Despite all of these, one fact remains: the gospel will triumph.
As we’ll see, the early church faced many similar oppositions that threatened the spread of the gospel. But the gospel triumphed against all those oppositions. Two thousand years later, the church is a universal phenomenon.
The good news is that our time will not be different.
Persecutions and prisons
After the death of Ananias and Sapphira, the message of the gospel was followed with many signs and wonders performed by the apostles.
Jealous of the crowds that came from many distant towns to be healed by the apostles, the Jewish leaders arrested them and put them in jail.
God intervened and took them out of the prison. But the Jewish leaders arrested them again and warned them to stop preaching in Christ’s name. They wanted to kill them but God raised up one of their own to dissuade them.
But the threats of the Jewish leaders could not stop the spread of the gospel. “Day after day, in the temple courts and from house to house, they never stopped teaching and proclaiming the good news that Jesus is the Messiah” (Acts 5:42).
Some chapters later, Stephen was killed and his death led to a “great persecution” of the saints in Jerusalem. The unified church was dispersed throughout Judea and Samaria.
What was the result of the persecution and dispersion? “Those who had been scattered preached the word wherever they went” (Acts 8:4). Also, “Philip went down to a city in Samaria and proclaimed the Messiah there” (verse 5). This persecution even led to the first gentile church in Antioch (Acts 11:19-21).
In fact, one of those who approved the stoning of Stephen — Paul — became a Christian himself and contributed immensely to the expansion of God’s kingdom (the kingdom that he had persecuted). The gospel is so powerful that God even used its greatest persecutor in that century as its greatest evangelist.
In Acts 11, King Herod decided to join the persecution gang by killing John and putting Peter into prison. Though God allowed John to die, he delivered Peter from death. Instead, it was the prison guards and Herod himself that died.
While Herod, the persecutor, was being struck down by an angel of the Lord, “the word of God continued to spread and flourish” (Acts 12:24).
The Jews in Pisidian Antioch heaped abuses and insults on Paul and contradicted what he said (Acts 13:44-45) but none of that stopped the gentiles from honouring the word and responding in faith (Acts 13:48).
Paul was thrown into prison in Phillipia and right there in the prison, a whole household was won to the kingdom (Acts 16:16-40). He was persecuted in Thessalonica, but yet many people received the word of God and believed it despite the opposition (1 Thessalonians 1-2).
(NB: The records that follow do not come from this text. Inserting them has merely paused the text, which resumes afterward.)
/-- The tick input and the pins (R361, R366, R367, R370, R371): a numbered edge within TICK_WIN locks, one beyond it counts, one off its tick slips, one
before numbering waits for TICK_ALIGN; a fired event sets its pin, its bit of the tick's word and its next firing. -/
def Obligations.PinsAndTicks : Prop :=
  ∀ s : State, s.dev.st ≠ .off → let c := regAt s 0x60010
    (∀ (raw tick : Nat) (dev : Int), bits c 1 0 = 1 →
      let u := { seeRaw raw s with time := { (seeRaw raw s).time with lastIn := some raw, missRun := 0 } }
      let l := linear s.time raw + (calEffective (seeRaw raw s) 1 0).1.toNat * 65536 / 1000
      (s.time.next = none → exec (.tickInEdge raw tick dev) s = .next (alignEdge l u)) ∧
      (s.time.next ≠ none → tick % max (bits c 47 32) 1 ≠ bits c 31 16 → ∃ t, exec (.tickInEdge raw tick dev) s = .next t ∧
        (inRun s = true → t.time.slip = satAdd 16 s.time.slip 1 ∧ t.time.next = s.time.next ∧ ∃ r, t.host.raised = s.host.raised ++ [r] ∧ r.e.code = 0x53 ∧ r.e.sev = 3) ∧
        (inRun s = false → t.time.tickSt = .unlocked ∧ t.time.next = none)) ∧
      (s.time.next ≠ none → tick % max (bits c 47 32) 1 = bits c 31 16 → s.time.tickWin < dev.natAbs → ∃ t, exec (.tickInEdge raw tick dev) s = .next t ∧
        t.time.phaseErr = satAdd 32 s.time.phaseErr 1 ∧ t.time.devRun = s.time.devRun + 1 ∧
        (15 ≤ s.time.devRun → inRun s = true → t.time.tickSt = .holdover) ∧ (15 ≤ s.time.devRun → inRun s = false → t.time.tickSt = .unlocked)) ∧
      (s.time.next ≠ none → tick % max (bits c 47 32) 1 = bits c 31 16 → dev.natAbs ≤ s.time.tickWin →
        exec (.tickInEdge raw tick dev) s = .next { u with time := { u.time with devRun := 0, tickSt := .locked } })) ∧
    (∀ missing : Bool, bits c 1 0 = 1 → s.time.next ≠ none → ∃ t, exec (.tickHoldover missing) s = .next t ∧
      (inRun s = true → t.time.tickSt = .holdover ∧ t.time.next = s.time.next) ∧ (inRun s = false → t.time.tickSt = .unlocked ∧ t.time.next = none)) ∧
    (∀ raw : Nat, bit (regAt s 0x60000) 7 = true → ∃ t, exec (.ppsOutPulse raw) s = .next t ∧ t.time.ppsOut = true ∧ t.regs = s.regs) ∧
    exec .ppsOutPulseEnd s = .next { s with time := { s.time with ppsOut := false } } ∧
    (∀ e x n : Nat, let v := tget (fun _ => {}) s.time.timed e
      v.next = some n → s.dev.st ≠ .safe → v.d.en = true → firesAt s v.d n x = true → v.d.tickStart = false →
        ∃ t w, exec (.timedEventFire e x) s = .next t ∧ tget (fun _ => {}) t.time.timed e = w ∧ w.d = v.d ∧
          w.next = (if v.d.periodic = true then some (n + v.d.period) else none) ∧ (w.active = (v.active || v.d.pinEn)) ∧
          (v.d.pinEn = true → x + v.d.width ≤ w.endGc) ∧ cget t.time.timedBits (x / max (iiOf s) 1) = cget s.time.timedBits (x / max (iiOf s) 1) ||| 2 ^ e ∧
          (∀ k, k ≠ e → tget (fun _ => {}) t.time.timed k = tget (fun _ => ({} : TimedEv)) s.time.timed k) ∧ t.hbm = s.hbm ∧ t.regs = s.regs) ∧
    (∀ e : Nat, (tget (fun _ => ({} : TimedEv)) s.time.timed e).active = true → ∃ t, exec (.timedOutPulseEnd e) s = .next t ∧
      tget (fun _ => {}) t.time.timed e = { tget (fun _ => ({} : TimedEv)) s.time.timed e with active := false, endGc := 0 } ∧ t.regs = s.regs ∧ t.dev = s.dev)
/-- Handling and repairs (R405 to R411, R415 to R417, R419): a core makes a step on its first record; pending units become records; a confirmation ends,
a remap switches, a rotation warms up, decides and swaps, and a lost quadrant's work moves; none changes HBM. -/
def Obligations.RepairsRun : Prop :=
  ∀ s : State,
    (∀ (core : Nat) (r : StepIn) (x : QRec), let c := s.flt.cores.getD core {}
      s.dev.st ≠ .off → s.dev.st ≠ .boot → core < 8 → c.alive = true → c.restarting = false →
      (let u := ctlChecks core r s
       let mine := u.flt.errq.filter fun x => c.roles.contains (roleOf x.f) && hasStep u x
       (mine = [] → exec (.handlerStep core r) s = .next u) ∧
       (firstOf mine = some x → let t := recStep r { x with st := 1 } (takeInHand c.roles x u)
        exec (.handlerStep core r) s = .next (if ticking t then t else quadLosses t)))) ∧
    (∀ (r : StepIn) (x : QRec) (u : State),
      (x.stage = 0 → x.f.sev ≠ 3 → let t := recStep r x u
        t.flt.handled = (x.f :: u.flt.handled).take 64 ∧ (∀ y ∈ t.flt.errq, y.f.fid ≠ x.f.fid) ∧ t.grid = u.grid ∧ t.dev = u.dev) ∧
      (x.stage = 0 → x.f.sev = 3 → x.f.confirmed = false → rewriteCode x.f.code = true → x.f.site ≠ 0xFF → healthAt u (healthUnit u x.f) % 16 < 3 →
        recStep r x u = beginConfirm x.f (setRec { x with stage := 2, st := 1, rep0 := x.f.rep } (rewriteStores x.f u)) ∧
        ∃ c ∈ (recStep r x u).flt.confirms, c.unit = unitOf x.f ∧ c.code = x.f.code ∧ c.until_ = nowTick u + u.flt.confirmTicks) ∧
      (x.stage = 2 → recStep r x u = declareFailed x u) ∧
      (∀ m, x.stage = 5 → remapOf u x = some m → r.checkOk = true → ticking u = true →
        recStep r x u = setRec { x with stage := 6 } (setRemap { m with switch_ := some (firstLead u) } u))) ∧
    (∀ core : Nat, (s.flt.cores.getD core {}).alive = true →
      let mine := (s.flt.health.map (·.1)).filter fun u => bit (healthAt s u) 5 && (s.flt.cores.getD core {}).roles.contains (unitRole u).1
      (128 ≤ s.flt.errq.length ∨ mine = [] → exec (.errqScan core) s = .next s) ∧
      (∀ u, s.flt.errq.length < 128 → mine = [u] → exec (.errqScan core) s = .next (fault (scanRec s u) (setHealth u (healthAt s u - 32) s)))) ∧
    exec .ceWindowEnd s = .next { s with flt := { s.flt with ce := [] } } ∧
    (∀ (unit : Nat) (c : Confirm) (x : QRec), s.flt.confirms.filter (fun c => c.unit == unit && decide (c.until_ ≤ nowTick s)) = [c] →
      s.flt.errq.find? (fun x => x.stage == 2 && unitOf x.f == c.unit && x.f.code == c.code) = some x → x.f.rep ≤ x.rep0 →
      isFailed s (healthUnit s x.f) = false →
      exec (.confirmExpire unit) s = .next (doneRec x (endConfirm x.f (markUnit 1 (healthUnit s x.f) s)))) ∧
    (∀ (m : Remap) (e : Nat), s.flt.remaps = [m] → m.switch_ = some e →
      (e ≤ nowTick s → exec .remapSwitch s = .next (resourcesFree (switchRemap m s))) ∧ (nowTick s < e → exec .remapSwitch s = .next s)) ∧
    (∀ (act k : Nat) (r : Rot), rotOf s act k = some r →
      (r.comparing = false → r.until_ ≤ nowTick s →
        exec (.rotationWarmupEnd act k) s = .next (setRot { r with comparing := true, until_ := nowTick s + r.ticks } s)) ∧
      (r.mism = true → exec (.recomputeDecision act k false true) s = .next (rotActiveBad r s) ∧
        exec (.recomputeDecision act k true false) s = .next (rotSpareBad r s) ∧
        (r.repeats = 0 → ∀ b, exec (.recomputeDecision act k b b) s = .next (setRot { rotAgain s r with repeats := 1 } (fault (rotRec s r false 0) s))) ∧
        (r.repeats ≠ 0 → exec (.recomputeDecision act k false false) s = .next (rotBothBad r s))) ∧
      (r.comparing = true → r.mism = false → r.move = false → r.until_ ≤ nowTick s → let u := maintEv 0xA3 act 1 (setSkip r.q r.k r.a s)
        ((∀ a ∈ u.flt.acts, a.h = act → a.stopping = false) → exec (.rotationSwap act k) s = .next (setRot { rotStep r u with steps := r.steps + 1 } u)) ∧
        ((∃ a ∈ u.flt.acts, a.h = act ∧ a.stopping = true) → exec (.rotationSwap act k) s = .next (resourcesFree (dropRot r false u))))) ∧
    (∀ (q sb : Nat) (a : Activity), s.flt.takeover = some q → s.dev.standby = some sb → actOf s 0x82 q = some a →
      exec .quadTakeover s = .next (resourcesFree (fault { code := 0x0702, sev := 2, quad := sb, unit := q } (endAct a.h false (takeQuad q sb s))))) ∧
    (∀ (a b : Nat) (c d : Bool) (r : StepIn) (t : State), ∀ i ∈ [Instr.handlerStep a r, .errqScan a, .ceWindowEnd, .confirmExpire a, .remapSwitch, .rotationWarmupEnd a b,
      .recomputeDecision a b c d, .rotationSwap a b, .quadTakeover], exec i s = .next t → t.hbm = s.hbm)
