-- ==== Sys2Proof/Laws/Memory.lean ====
section
/-!
SUPPORT. Local memory: which operations leave it alone, and that those that write it keep its canonical form.
-/

set_option linter.all false

namespace Sys2Proof.Machine

/-- Local memory is the same in both states. -/
structure KeepsMemory (s t : State) : Prop where
  eq : t.hbm = s.hbm
@[simp] theorem keepsMemory_iff (s t : State) : KeepsMemory s t ↔ t.hbm = s.hbm := ⟨fun h => h.eq, fun h => ⟨h⟩⟩
/-- A fold of steps that keep it keeps it. -/
theorem foldl_hbm {β : Type} (f : State → β → State) (l : List β) (s : State) (h : ∀ s x, KeepsMemory s (f s x)) :
    (l.foldl f s).hbm = s.hbm := by
  induction l generalizing s with
  | nil => rfl
  | cons a t ih => rw [List.foldl_cons, ih, (h s a).eq]
@[simp] theorem setReg_hbm (off : Nat) (v : Nat) (s : State) : (setReg off v s).hbm = s.hbm := by rfl
@[simp] theorem seeRaw_hbm (r : Nat) (s : State) : (seeRaw r s).hbm = s.hbm := by rfl
@[simp] theorem raiseEv_hbm (e : Ev) (s : State) : (raiseEv e s).hbm = s.hbm := by rfl
@[simp] theorem raiseEvs_hbm (es : List Ev) (s : State) : (raiseEvs es s).hbm = s.hbm := by
  simp [raiseEvs, apply_ite State.hbm, apply_ite Act.s, foldl_hbm]
@[simp] theorem send_hbm (x : Sent) (s : State) : (send x s).hbm = s.hbm := by rfl
@[simp] theorem drawFree_hbm (w : Nat) (s : State) : (drawFree w s).2.hbm = s.hbm := rfl

@[simp] theorem setDev_hbm (st : DevSt) (s : State) : (setDev st s).hbm = s.hbm := by
  simp [setDev, apply_ite State.hbm, apply_ite Act.s, foldl_hbm]
@[simp] theorem setQuad_hbm (q : Nat) (st : QuadSt) (s : State) : (setQuad q st s).hbm = s.hbm := by
  simp [setQuad, apply_ite State.hbm, apply_ite Act.s, foldl_hbm]
@[simp] theorem addCnt_hbm (k : Nat) (n : Nat) (s : State) : (addCnt k n s).hbm = s.hbm := by rfl
@[simp] theorem decCnt_hbm (k : Nat) (s : State) : (decCnt k s).hbm = s.hbm := by rfl
@[simp] theorem setHealth_hbm (u : Nat) (v : Nat) (s : State) : (setHealth u v s).hbm = s.hbm := by rfl
@[simp] theorem setStatus_hbm (u : Nat) (st : Nat) (s : State) : (setStatus u st s).hbm = s.hbm := by
  simp [setStatus]
@[simp] theorem setTile_hbm (q : Nat) (col : Nat) (row : Nat) (t : Tile) (s : State) : (setTile q col row t s).hbm = s.hbm := by rfl
@[simp] theorem setSkip_hbm (q : Nat) (k : Nat) (p : Nat) (s : State) : (setSkip q k p s).hbm = s.hbm := by
  simp [setSkip, apply_ite State.hbm, apply_ite Act.s, foldl_hbm]
@[simp] theorem setSec_hbm (h : Nat) (x : Sec) (s : State) : (setSec h x s).hbm = s.hbm := by rfl
@[simp] theorem setLink_hbm (l : Nat) (x : Link) (s : State) : (setLink l x s).hbm = s.hbm := by rfl
@[simp] theorem setEng_hbm (e : Nat) (x : Eng) (s : State) : (setEng e x s).hbm = s.hbm := by rfl
@[simp] theorem setCtx_hbm (c : Nat) (x : Ctx) (s : State) : (setCtx c x s).hbm = s.hbm := by rfl
@[simp] theorem setPass_hbm (h : Nat) (x : Pass) (s : State) : (setPass h x s).hbm = s.hbm := by rfl
@[simp] theorem setLine_hbm (n : Nat) (x : LineSt) (s : State) : (setLine n x s).hbm = s.hbm := by rfl
@[simp] theorem setQueue_hbm (q : Nat) (x : QueueSt) (s : State) : (setQueue q x s).hbm = s.hbm := by rfl
@[simp] theorem recomputeC_hbm (s : State) : (recomputeC s).hbm = s.hbm := by rfl
@[simp] theorem calApply1_hbm (s : State) (e : CalEntry) : (calApply1 s e).hbm = s.hbm := by
  unfold calApply1; (repeat' (first | with_reducible rfl | (simp [apply_ite State.hbm, apply_ite Act.s, foldl_hbm]; done) | split | (rw [foldl_hbm] <;> intros)))
@[simp] theorem calApply_hbm (es : List CalEntry) (s : State) : (calApply es s).hbm = s.hbm := by
  simp [calApply, apply_ite State.hbm, apply_ite Act.s, foldl_hbm]
@[simp] theorem calLoad_hbm (s : State) : (calLoad s).hbm = s.hbm := by
  simp [calLoad, apply_ite State.hbm, apply_ite Act.s, foldl_hbm]
@[simp] theorem rcClear_hbm (s : State) (off : Nat) : (rcClear s off).hbm = s.hbm := by
  unfold rcClear; (repeat' (first | with_reducible rfl | (simp [apply_ite State.hbm, apply_ite Act.s, foldl_hbm]; done) | split | (rw [foldl_hbm] <;> intros)))
@[simp] theorem journalAdd_hbm (e : JEntry) (s : State) : (journalAdd e s).hbm = s.hbm := by rfl
@[simp] theorem journalUpd_hbm (j : Nat) (f : JEntry → JEntry) (s : State) : (journalUpd j f s).hbm = s.hbm := by rfl
@[simp] theorem journalInternal_hbm (role : Nat) (op : Nat) (result : List Byte) (s : State) : (journalInternal role op result s).hbm = s.hbm := by
  simp [journalInternal]
@[simp] theorem sendReply_hbm (r : Reply) (s : State) : (sendReply r s).hbm = s.hbm := by
  unfold sendReply; (repeat' (first | with_reducible rfl | (simp [apply_ite State.hbm, apply_ite Act.s, foldl_hbm]; done) | split | (rw [foldl_hbm] <;> intros)))
@[simp] theorem logAdd_hbm (e : LogEntry) (s : State) : (logAdd e s).hbm = s.hbm := by
  simp [logAdd, apply_ite State.hbm, apply_ite Act.s, foldl_hbm]
@[simp] theorem logCmd_hbm (eff : Eff) (op : Nat) (h : Hdr) (j : Nat) (annex : List Byte) (s : State) : (logCmd eff op h j annex s).hbm = s.hbm := by
  simp [logCmd]
@[simp] theorem logDone_hbm (eff : Eff) (op : Nat) (h : Hdr) (j : Nat) (status : Nat) (s : State) : (logDone eff op h j status s).hbm = s.hbm := by
  simp [logDone, apply_ite State.hbm, apply_ite Act.s, foldl_hbm]
@[simp] theorem cacheReply_hbm (r : Reply) (s : State) : (cacheReply r s).hbm = s.hbm := by rfl
@[simp] theorem finishEff_hbm (eff : Eff) (op : Nat) (h : Hdr) (j : Nat) (status : Nat) (detail : Nat) (result : List Byte) (jres : List Byte) (s : State) : (finishEff eff op h j status detail result jres s).hbm = s.hbm := by
  simp [finishEff, apply_ite State.hbm, apply_ite Act.s, foldl_hbm]
@[simp] theorem finish_hbm (op : Nat) (h : Hdr) (j : Nat) (status : Nat) (detail : Nat) (result : List Byte) (jres : List Byte) (s : State) : (finish op h j status detail result jres s).hbm = s.hbm := by
  simp [finish]
@[simp] theorem refuse_hbm (op : Nat) (h : Hdr) (status : Nat) (detail : Nat) (result : List Byte) (s : State) : (refuse op h status detail result s).hbm = s.hbm := by
  simp [refuse]
@[simp] theorem seeSeq_hbm (h : Hdr) (s : State) : (seeSeq h s).hbm = s.hbm := by rfl
@[simp] theorem renewLease_hbm (h : Hdr) (s : State) : (renewLease h s).hbm = s.hbm := by
  simp [renewLease, apply_ite State.hbm, apply_ite Act.s, foldl_hbm]
@[simp] theorem answerDup_hbm (op : Nat) (h : Hdr) (s : State) : (answerDup op h s).hbm = s.hbm := by
  unfold answerDup; (try dsimp only); (repeat' (first | with_reducible rfl | (simp [apply_ite State.hbm, apply_ite Act.s, foldl_hbm]; done) | split | (rw [foldl_hbm] <;> intros) | dsimp only | (simp [apply_ite State.hbm, foldl_hbm])))
@[simp] theorem fails_hbm (s : State) (status : Nat) (detail : optParam Nat 0) (result : optParam (List Byte) []) : (fails s status detail result).s.hbm = s.hbm := by rfl
@[simp] theorem untake_hbm (h : Hdr) (s : State) : (untake h s).hbm = s.hbm := by
  simp [untake, apply_ite State.hbm, apply_ite Act.s, foldl_hbm]
theorem controlEnd_hbm (c : CmdSpec) (h : Hdr) (s : State) (a : Act) (ha : a.s.hbm = s.hbm) : (controlEnd c h s a).hbm = s.hbm := by
  unfold controlEnd
  dsimp only
  repeat' (first | with_reducible rfl | (simp [ha, apply_ite State.hbm]; done) | split)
It was the same in Ephesus (Acts 18:5-11, 19:8-12, 17-22).
Even in Rome where Paul was under house arrest, the gospel message continued to be proclaimed, to Jews as well as Gentiles (Acts 28:17-30).
The book of Acts did not end in a sorry state because the greatest evangelist of the church was in prison. Why will it? As Paul himself said, “God’s word is not chained” (2 Timothy 2:9).
Rather, Acts ended on this triumphant note: “He proclaimed the kingdom of God and taught about the Lord Jesus Christ – with all boldness and without hindrance” (Acts 28:31).
Paul couldn’t carry the gospel to the Romans at this time but the Romans came to him. One way or the other, what’s certain is that the gospel will triumph over all oppositions. The word of God will never be chained. It will continue to be proclaimed unhindered irrespective of the external circumstances of those proclaiming it.
Instead, everything that happens will serve to advance the gospel (Philippians 1:12).
False religions and gospels
Simon the Sorcerer was a man with a huge audience. In Samaria, all the people, high and low, gave him their attention and called him “The Great Lower of God.” They followed him for a long time because of his sorceries.
However, despite the hold that this man had on the people of Samaria, when Philip came with the gospel, “they believed” and they were baptised. The gospel ministry was so powerful that Simon the Sorcerer himself was baptised (Acts 8:9-13). The one who astonished many was astonished by the great signs and miracles he saw from Philip.
Like Simon, Bar-Jesus was a Jewish sorcerer who practised his craft in Cyprus. He was the attendant of the proconsul and the magistrate seemed to highly value his counsel.
He opposed Barnabas and Paul and tried to turn the proconsul away from the faith he was already prone to accept.
But the power of God overpowered him and the proconsul believed the teaching of the Lord that had amazed him (Acts 13:4-12).
When Paul got to Athens, “he was greatly distressed to see that the city was full of idols” (Acts 17:16). Athens was a polytheist, religious-pluralist city where all the residents “spent their time doing nothing but talking about and listening to the latest ideas” (verse 21).
Even in that society, “some of the people became followers of Paul and believed” (verse 34).
Athens was not just a polytheist society, it was one where various philosophies ruled, including the philosophy of the Stoics and the Epicureans. But even in that society, the gospel triumphed.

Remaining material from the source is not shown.